Restate verbatim the span of lines below between the line with "else (if fin" and the line with "2 ^ 15 else 0", including those two lines, and only that span.

┌──

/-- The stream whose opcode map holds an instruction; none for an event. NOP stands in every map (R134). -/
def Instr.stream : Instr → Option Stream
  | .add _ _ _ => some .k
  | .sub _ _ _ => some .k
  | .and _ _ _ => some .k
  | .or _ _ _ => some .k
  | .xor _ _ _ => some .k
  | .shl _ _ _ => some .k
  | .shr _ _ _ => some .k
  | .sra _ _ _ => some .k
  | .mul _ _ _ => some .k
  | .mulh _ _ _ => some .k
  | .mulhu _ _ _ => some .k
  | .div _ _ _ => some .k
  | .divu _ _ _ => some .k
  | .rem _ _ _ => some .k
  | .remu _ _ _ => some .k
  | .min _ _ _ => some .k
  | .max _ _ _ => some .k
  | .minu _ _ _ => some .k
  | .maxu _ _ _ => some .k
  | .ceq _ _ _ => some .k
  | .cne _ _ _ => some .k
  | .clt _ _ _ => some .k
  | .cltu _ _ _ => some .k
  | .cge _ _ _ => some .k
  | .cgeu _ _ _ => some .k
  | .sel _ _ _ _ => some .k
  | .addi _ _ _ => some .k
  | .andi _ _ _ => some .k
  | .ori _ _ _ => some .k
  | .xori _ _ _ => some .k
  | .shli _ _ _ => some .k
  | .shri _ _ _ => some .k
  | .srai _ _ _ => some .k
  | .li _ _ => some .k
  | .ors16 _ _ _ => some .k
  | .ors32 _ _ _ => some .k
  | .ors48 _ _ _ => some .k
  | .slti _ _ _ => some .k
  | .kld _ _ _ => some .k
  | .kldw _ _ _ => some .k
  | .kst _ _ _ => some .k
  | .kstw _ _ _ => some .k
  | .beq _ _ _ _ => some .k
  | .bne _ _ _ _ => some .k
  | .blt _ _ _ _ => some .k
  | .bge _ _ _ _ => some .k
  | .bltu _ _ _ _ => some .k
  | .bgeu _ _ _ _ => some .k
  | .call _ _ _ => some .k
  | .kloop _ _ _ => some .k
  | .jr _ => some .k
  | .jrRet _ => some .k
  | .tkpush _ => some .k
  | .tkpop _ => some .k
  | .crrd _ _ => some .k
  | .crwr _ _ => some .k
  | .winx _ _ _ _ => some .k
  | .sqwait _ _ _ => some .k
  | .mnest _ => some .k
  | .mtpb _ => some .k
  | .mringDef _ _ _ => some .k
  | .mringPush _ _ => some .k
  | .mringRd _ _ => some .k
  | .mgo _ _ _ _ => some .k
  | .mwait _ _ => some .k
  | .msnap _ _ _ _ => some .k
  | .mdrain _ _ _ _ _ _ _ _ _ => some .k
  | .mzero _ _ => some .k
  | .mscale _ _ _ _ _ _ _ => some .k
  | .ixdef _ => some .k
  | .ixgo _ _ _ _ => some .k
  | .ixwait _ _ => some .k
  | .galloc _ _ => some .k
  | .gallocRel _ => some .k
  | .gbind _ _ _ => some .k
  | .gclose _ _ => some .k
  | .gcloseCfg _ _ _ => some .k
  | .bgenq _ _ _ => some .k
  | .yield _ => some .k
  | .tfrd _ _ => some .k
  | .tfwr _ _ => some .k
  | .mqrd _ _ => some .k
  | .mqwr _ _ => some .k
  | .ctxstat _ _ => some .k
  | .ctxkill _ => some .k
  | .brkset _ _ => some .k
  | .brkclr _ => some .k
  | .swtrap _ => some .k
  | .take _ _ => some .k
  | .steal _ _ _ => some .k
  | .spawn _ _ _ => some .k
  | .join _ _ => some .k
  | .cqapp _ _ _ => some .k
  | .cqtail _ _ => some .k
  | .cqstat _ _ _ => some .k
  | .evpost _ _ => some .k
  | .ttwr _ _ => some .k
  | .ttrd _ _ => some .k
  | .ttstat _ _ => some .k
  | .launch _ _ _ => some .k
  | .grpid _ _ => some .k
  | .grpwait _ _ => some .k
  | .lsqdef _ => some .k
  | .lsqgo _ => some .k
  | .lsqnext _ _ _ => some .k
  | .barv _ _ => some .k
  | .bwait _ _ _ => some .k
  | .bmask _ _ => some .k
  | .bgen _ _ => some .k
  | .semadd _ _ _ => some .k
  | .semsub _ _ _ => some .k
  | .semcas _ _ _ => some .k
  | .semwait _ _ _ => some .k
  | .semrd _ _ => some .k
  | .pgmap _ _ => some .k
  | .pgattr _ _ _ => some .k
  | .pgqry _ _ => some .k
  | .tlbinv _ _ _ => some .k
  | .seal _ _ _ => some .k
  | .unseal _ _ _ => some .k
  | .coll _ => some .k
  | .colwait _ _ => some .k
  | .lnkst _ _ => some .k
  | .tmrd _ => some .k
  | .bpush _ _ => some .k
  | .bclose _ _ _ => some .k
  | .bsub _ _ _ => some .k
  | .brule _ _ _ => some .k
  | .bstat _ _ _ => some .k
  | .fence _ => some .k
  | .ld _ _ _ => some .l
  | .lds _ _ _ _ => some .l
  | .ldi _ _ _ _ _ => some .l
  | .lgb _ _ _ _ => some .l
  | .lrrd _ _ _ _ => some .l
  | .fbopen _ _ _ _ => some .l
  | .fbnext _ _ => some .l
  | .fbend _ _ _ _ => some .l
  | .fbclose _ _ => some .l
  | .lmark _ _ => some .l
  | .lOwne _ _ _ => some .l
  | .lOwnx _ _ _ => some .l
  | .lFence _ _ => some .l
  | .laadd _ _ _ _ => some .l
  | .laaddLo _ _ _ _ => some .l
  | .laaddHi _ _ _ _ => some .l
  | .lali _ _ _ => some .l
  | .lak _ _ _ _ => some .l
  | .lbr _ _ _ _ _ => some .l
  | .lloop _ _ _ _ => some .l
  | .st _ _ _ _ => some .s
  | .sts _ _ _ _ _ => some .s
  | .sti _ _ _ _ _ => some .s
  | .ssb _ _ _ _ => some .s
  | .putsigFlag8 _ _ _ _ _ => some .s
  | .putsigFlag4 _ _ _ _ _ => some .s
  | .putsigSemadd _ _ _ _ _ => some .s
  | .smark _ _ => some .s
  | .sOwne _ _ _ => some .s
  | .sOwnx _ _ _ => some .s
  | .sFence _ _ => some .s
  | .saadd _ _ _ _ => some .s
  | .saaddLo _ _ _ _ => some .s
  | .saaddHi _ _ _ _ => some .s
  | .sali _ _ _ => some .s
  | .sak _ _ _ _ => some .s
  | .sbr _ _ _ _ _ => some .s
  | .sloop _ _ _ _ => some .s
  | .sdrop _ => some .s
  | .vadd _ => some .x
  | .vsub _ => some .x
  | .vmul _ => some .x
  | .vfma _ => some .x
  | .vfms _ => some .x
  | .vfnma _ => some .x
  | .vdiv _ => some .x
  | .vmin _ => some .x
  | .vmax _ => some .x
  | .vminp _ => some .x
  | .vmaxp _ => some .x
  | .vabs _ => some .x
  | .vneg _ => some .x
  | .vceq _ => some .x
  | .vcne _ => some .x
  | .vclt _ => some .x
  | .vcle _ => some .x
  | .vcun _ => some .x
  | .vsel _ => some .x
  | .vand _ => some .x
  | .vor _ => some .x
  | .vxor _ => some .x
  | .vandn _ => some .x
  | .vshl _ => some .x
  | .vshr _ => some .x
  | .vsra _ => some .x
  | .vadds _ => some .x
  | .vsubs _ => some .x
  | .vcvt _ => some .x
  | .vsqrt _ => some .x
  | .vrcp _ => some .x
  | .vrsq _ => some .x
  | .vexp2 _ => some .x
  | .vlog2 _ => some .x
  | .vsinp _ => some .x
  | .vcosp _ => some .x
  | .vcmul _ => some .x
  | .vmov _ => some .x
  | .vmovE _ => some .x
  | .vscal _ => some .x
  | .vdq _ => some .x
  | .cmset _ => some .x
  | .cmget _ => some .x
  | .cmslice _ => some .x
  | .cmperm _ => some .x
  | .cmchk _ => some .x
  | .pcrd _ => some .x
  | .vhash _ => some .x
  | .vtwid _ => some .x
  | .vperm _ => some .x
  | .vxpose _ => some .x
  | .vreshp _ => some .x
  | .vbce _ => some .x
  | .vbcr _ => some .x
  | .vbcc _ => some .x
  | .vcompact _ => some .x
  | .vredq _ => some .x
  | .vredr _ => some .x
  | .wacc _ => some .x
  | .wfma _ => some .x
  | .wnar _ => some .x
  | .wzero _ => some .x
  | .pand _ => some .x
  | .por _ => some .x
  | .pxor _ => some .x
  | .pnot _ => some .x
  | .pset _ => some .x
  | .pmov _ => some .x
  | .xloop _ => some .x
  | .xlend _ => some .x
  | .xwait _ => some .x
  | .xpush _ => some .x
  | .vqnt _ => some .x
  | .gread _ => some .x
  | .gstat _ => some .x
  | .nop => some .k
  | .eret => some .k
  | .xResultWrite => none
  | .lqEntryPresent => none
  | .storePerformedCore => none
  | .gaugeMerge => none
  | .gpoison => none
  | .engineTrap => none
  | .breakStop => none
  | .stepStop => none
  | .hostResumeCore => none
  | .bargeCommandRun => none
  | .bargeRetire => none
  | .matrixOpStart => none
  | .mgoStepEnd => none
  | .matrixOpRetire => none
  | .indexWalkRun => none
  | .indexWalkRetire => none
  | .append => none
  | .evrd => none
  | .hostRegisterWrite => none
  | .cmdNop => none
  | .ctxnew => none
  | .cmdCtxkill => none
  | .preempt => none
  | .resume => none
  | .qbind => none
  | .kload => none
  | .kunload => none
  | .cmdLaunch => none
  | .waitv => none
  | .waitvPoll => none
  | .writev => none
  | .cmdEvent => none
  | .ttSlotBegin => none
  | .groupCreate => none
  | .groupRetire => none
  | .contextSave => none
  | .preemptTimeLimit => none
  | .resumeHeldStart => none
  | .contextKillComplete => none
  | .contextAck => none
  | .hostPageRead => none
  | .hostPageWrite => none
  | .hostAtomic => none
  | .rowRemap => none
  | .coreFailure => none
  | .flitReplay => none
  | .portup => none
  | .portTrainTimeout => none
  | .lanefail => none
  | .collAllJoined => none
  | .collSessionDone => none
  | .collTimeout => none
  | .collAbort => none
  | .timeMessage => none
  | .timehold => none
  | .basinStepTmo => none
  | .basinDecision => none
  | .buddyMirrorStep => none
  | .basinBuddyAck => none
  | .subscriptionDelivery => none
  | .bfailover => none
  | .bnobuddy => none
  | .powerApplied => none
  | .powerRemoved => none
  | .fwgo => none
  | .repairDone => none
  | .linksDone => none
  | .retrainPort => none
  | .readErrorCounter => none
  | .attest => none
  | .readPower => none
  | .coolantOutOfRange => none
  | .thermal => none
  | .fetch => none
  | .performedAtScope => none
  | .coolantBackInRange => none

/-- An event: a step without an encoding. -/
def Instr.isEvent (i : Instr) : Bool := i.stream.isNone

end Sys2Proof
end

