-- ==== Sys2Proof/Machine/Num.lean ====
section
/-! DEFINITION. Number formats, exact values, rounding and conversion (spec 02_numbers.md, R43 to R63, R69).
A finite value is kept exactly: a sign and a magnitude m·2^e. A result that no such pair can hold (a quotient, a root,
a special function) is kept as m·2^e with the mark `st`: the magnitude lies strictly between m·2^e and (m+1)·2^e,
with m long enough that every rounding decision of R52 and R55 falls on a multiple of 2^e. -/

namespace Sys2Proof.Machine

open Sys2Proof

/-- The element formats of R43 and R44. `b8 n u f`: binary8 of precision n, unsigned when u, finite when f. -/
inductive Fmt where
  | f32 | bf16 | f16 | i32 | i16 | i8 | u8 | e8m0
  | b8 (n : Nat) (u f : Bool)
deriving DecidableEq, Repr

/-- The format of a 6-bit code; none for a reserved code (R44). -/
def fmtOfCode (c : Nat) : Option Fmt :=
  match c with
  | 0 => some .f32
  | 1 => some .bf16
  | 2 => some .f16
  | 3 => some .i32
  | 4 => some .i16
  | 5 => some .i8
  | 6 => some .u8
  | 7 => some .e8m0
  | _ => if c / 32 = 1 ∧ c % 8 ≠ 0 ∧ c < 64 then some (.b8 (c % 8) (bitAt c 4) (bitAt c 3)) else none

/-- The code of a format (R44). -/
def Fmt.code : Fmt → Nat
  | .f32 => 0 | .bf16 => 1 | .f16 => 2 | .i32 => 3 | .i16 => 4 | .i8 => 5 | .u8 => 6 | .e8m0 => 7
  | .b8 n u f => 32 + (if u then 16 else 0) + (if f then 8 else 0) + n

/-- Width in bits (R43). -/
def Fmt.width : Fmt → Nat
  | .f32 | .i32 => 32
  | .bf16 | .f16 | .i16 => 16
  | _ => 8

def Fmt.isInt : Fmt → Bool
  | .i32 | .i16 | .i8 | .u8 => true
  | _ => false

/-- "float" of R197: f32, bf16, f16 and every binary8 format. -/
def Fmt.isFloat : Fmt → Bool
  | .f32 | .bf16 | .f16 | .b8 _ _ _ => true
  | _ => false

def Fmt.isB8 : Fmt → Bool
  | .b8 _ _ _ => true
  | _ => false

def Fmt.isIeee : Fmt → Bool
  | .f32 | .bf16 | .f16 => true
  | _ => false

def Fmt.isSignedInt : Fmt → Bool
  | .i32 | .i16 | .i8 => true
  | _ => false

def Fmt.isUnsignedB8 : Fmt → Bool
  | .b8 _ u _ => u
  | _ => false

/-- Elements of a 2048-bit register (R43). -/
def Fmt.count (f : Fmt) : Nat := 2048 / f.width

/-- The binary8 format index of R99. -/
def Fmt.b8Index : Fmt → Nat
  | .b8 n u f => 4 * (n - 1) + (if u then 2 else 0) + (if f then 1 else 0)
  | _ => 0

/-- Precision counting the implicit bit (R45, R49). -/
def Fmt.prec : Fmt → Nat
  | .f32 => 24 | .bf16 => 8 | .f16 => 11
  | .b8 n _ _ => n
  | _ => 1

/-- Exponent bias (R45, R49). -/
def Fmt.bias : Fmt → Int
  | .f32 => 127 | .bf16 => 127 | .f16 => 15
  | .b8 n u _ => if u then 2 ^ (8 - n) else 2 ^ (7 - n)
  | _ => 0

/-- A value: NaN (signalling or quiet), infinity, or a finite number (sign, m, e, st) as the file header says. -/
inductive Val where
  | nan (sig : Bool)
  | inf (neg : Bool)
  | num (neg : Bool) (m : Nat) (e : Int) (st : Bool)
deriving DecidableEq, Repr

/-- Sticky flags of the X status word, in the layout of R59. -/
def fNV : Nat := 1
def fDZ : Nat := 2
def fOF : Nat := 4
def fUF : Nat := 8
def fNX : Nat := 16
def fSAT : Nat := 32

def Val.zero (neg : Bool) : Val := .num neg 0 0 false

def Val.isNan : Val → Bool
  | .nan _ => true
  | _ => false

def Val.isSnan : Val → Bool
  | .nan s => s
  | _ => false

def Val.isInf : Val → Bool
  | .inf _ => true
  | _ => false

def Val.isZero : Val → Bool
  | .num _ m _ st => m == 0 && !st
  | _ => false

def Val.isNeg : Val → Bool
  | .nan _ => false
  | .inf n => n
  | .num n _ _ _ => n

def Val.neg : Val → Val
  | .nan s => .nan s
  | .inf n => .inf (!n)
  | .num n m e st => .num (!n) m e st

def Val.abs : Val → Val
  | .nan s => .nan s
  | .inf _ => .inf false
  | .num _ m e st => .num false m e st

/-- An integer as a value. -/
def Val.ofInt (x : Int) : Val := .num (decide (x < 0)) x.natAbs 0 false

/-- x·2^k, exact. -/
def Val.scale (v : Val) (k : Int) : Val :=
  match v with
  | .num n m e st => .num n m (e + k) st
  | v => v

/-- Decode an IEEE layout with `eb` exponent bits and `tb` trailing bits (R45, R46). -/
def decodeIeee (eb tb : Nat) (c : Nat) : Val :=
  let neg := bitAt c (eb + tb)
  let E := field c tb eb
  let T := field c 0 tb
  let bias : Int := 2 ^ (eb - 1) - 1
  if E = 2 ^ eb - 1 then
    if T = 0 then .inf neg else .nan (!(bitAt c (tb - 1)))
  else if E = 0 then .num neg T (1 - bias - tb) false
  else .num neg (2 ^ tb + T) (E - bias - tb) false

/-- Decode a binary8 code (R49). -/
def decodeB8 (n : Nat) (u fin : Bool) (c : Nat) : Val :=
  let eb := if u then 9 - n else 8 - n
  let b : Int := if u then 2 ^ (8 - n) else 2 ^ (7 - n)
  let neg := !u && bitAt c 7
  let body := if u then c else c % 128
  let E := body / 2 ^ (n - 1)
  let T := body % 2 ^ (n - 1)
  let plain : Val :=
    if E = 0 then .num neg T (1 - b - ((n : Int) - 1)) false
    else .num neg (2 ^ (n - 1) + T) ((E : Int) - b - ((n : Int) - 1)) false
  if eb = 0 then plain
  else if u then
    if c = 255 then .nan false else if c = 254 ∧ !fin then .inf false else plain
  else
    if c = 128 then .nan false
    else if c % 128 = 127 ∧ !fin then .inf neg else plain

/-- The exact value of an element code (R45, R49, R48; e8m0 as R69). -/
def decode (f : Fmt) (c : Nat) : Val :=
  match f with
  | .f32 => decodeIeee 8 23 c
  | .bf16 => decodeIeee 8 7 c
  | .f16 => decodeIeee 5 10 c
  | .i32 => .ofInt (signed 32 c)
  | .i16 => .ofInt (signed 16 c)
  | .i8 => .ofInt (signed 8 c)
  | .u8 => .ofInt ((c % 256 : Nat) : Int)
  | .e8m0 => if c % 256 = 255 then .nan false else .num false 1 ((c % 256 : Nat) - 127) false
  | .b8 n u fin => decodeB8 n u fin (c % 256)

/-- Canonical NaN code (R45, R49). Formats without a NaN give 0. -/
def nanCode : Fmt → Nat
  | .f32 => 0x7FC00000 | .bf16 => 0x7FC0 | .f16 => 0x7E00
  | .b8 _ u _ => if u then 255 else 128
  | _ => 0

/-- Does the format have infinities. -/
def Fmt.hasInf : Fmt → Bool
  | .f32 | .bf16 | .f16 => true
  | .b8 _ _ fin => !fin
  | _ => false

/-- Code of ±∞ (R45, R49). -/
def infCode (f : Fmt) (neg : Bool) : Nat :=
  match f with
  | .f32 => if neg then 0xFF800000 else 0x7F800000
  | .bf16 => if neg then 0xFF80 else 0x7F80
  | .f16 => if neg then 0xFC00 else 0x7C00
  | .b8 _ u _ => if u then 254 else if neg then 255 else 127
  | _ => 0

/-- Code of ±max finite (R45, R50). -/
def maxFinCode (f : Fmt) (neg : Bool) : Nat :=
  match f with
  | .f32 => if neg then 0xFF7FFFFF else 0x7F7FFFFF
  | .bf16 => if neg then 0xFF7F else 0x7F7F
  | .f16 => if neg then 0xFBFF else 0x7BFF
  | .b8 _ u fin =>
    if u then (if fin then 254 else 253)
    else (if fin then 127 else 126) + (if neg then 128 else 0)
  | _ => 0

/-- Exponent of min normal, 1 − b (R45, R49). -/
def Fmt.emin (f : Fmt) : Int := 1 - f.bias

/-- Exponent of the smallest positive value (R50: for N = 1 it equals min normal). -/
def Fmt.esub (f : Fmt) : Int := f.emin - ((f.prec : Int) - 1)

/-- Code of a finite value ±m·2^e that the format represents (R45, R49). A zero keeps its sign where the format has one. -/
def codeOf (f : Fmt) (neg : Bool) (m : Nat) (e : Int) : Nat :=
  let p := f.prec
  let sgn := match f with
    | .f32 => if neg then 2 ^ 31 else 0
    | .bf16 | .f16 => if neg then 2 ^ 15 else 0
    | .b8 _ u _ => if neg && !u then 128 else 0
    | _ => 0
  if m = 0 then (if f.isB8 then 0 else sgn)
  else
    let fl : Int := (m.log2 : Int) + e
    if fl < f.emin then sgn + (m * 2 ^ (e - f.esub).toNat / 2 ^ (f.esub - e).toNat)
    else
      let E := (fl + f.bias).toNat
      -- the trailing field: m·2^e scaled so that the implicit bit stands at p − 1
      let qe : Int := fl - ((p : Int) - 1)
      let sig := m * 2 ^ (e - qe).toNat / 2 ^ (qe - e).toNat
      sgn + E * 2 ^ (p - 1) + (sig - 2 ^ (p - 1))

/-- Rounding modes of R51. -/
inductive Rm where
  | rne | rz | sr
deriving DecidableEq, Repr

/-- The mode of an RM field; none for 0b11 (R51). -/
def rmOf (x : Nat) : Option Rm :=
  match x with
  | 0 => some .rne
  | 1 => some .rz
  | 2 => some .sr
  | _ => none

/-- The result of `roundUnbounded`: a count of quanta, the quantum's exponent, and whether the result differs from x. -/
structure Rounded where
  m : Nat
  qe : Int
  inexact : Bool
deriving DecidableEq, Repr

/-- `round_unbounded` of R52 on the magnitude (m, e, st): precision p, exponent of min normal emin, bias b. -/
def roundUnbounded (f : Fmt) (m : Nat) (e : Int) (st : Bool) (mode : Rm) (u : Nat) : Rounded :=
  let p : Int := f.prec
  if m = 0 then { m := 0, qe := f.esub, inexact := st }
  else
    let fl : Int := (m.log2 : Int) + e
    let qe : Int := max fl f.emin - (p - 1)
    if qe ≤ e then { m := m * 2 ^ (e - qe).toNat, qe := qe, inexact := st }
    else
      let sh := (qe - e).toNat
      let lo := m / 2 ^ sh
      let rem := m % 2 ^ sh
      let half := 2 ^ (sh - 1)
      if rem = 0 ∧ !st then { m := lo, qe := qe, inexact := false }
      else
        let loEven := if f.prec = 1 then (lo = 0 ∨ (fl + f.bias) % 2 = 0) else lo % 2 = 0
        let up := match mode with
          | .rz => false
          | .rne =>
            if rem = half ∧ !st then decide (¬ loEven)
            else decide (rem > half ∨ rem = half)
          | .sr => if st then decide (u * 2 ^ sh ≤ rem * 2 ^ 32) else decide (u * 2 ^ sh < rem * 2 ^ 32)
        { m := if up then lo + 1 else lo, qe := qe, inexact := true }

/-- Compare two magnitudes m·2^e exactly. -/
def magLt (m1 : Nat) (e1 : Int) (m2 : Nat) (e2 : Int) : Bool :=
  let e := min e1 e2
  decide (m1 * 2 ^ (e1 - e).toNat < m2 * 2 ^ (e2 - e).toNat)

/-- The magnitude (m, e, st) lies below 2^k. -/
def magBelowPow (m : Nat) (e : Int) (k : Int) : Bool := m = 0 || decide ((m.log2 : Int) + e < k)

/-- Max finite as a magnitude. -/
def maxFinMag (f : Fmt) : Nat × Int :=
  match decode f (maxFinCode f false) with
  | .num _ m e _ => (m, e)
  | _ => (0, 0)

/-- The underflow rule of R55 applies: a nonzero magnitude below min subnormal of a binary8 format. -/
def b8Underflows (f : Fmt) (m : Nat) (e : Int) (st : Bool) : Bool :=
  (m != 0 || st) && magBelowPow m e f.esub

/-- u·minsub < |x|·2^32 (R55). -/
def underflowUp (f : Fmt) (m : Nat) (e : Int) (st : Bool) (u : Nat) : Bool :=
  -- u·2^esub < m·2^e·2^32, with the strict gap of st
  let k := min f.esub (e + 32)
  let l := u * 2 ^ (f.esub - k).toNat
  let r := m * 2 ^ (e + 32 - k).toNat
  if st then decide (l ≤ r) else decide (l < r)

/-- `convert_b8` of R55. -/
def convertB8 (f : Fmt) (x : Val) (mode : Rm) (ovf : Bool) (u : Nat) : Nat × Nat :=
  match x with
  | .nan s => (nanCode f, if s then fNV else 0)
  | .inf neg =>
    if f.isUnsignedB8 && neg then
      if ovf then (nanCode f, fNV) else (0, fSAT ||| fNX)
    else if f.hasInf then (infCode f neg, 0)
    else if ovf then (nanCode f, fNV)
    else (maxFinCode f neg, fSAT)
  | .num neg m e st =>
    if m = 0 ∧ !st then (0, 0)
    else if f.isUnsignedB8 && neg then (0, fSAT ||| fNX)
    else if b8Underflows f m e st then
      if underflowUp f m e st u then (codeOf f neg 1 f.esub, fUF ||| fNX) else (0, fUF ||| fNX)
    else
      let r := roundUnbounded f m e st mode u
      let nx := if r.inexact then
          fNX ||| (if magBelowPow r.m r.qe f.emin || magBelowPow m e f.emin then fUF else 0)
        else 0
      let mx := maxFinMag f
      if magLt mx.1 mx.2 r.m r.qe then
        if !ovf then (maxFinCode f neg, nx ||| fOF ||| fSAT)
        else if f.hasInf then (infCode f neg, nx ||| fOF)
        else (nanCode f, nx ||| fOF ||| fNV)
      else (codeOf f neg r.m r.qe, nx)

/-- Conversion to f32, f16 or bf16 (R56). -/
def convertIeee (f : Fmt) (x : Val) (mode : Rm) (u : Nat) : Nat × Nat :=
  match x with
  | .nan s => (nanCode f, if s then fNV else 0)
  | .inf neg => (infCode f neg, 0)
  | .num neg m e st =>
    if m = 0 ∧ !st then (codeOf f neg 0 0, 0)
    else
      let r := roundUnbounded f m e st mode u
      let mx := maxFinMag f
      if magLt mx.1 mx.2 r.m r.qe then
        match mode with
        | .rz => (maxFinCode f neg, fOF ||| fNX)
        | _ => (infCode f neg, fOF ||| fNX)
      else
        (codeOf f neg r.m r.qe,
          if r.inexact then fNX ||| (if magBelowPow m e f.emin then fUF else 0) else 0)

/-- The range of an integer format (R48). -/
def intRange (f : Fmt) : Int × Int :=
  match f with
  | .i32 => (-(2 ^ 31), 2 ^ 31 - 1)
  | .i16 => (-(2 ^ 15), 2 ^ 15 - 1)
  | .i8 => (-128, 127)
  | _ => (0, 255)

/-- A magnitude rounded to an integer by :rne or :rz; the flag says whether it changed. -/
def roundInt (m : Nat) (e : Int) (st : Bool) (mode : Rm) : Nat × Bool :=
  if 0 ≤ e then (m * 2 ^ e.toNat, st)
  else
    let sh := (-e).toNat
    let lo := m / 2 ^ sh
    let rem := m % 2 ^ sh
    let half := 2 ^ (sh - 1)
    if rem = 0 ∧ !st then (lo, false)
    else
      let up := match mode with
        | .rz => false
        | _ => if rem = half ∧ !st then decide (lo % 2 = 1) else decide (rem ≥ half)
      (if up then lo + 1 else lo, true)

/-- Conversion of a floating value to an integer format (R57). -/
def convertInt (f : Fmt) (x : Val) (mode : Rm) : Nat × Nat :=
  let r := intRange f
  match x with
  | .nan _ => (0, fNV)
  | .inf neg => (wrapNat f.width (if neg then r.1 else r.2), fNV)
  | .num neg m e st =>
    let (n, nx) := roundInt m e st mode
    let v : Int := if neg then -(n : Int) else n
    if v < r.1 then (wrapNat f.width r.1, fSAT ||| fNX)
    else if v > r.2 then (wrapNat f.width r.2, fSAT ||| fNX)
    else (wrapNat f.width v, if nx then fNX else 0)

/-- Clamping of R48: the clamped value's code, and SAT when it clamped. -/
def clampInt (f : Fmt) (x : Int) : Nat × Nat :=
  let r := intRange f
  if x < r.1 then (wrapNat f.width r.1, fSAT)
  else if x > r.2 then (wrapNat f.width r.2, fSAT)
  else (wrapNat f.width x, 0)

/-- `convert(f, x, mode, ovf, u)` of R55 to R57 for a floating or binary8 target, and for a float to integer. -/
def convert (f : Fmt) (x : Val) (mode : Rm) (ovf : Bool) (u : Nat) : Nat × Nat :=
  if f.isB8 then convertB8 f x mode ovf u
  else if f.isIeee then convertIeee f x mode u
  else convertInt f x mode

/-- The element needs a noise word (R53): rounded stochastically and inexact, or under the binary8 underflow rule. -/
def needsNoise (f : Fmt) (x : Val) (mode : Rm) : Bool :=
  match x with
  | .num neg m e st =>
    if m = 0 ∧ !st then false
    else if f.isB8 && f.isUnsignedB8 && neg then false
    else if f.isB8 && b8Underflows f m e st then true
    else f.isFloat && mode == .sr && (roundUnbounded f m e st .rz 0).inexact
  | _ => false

└──

EXPECTED ANSWER —
    else (if fin then 127 else 126) + (if neg then 128 else 0)
  | _ => 0

/-- Exponent of min normal, 1 − b (R45, R49). -/
def Fmt.emin (f : Fmt) : Int := 1 - f.bias

/-- Exponent of the smallest positive value (R50: for N = 1 it equals min normal). -/
def Fmt.esub (f : Fmt) : Int := f.emin - ((f.prec : Int) - 1)

/-- Code of a finite value ±m·2^e that the format represents (R45, R49). A zero keeps its sign where the format has one. -/
def codeOf (f : Fmt) (neg : Bool) (m : Nat) (e : Int) : Nat :=
  let p := f.prec
  let sgn := match f with
    | .f32 => if neg then 2 ^ 31 else 0
    | .bf16 | .f16 => if neg then 2 ^ 15 else 0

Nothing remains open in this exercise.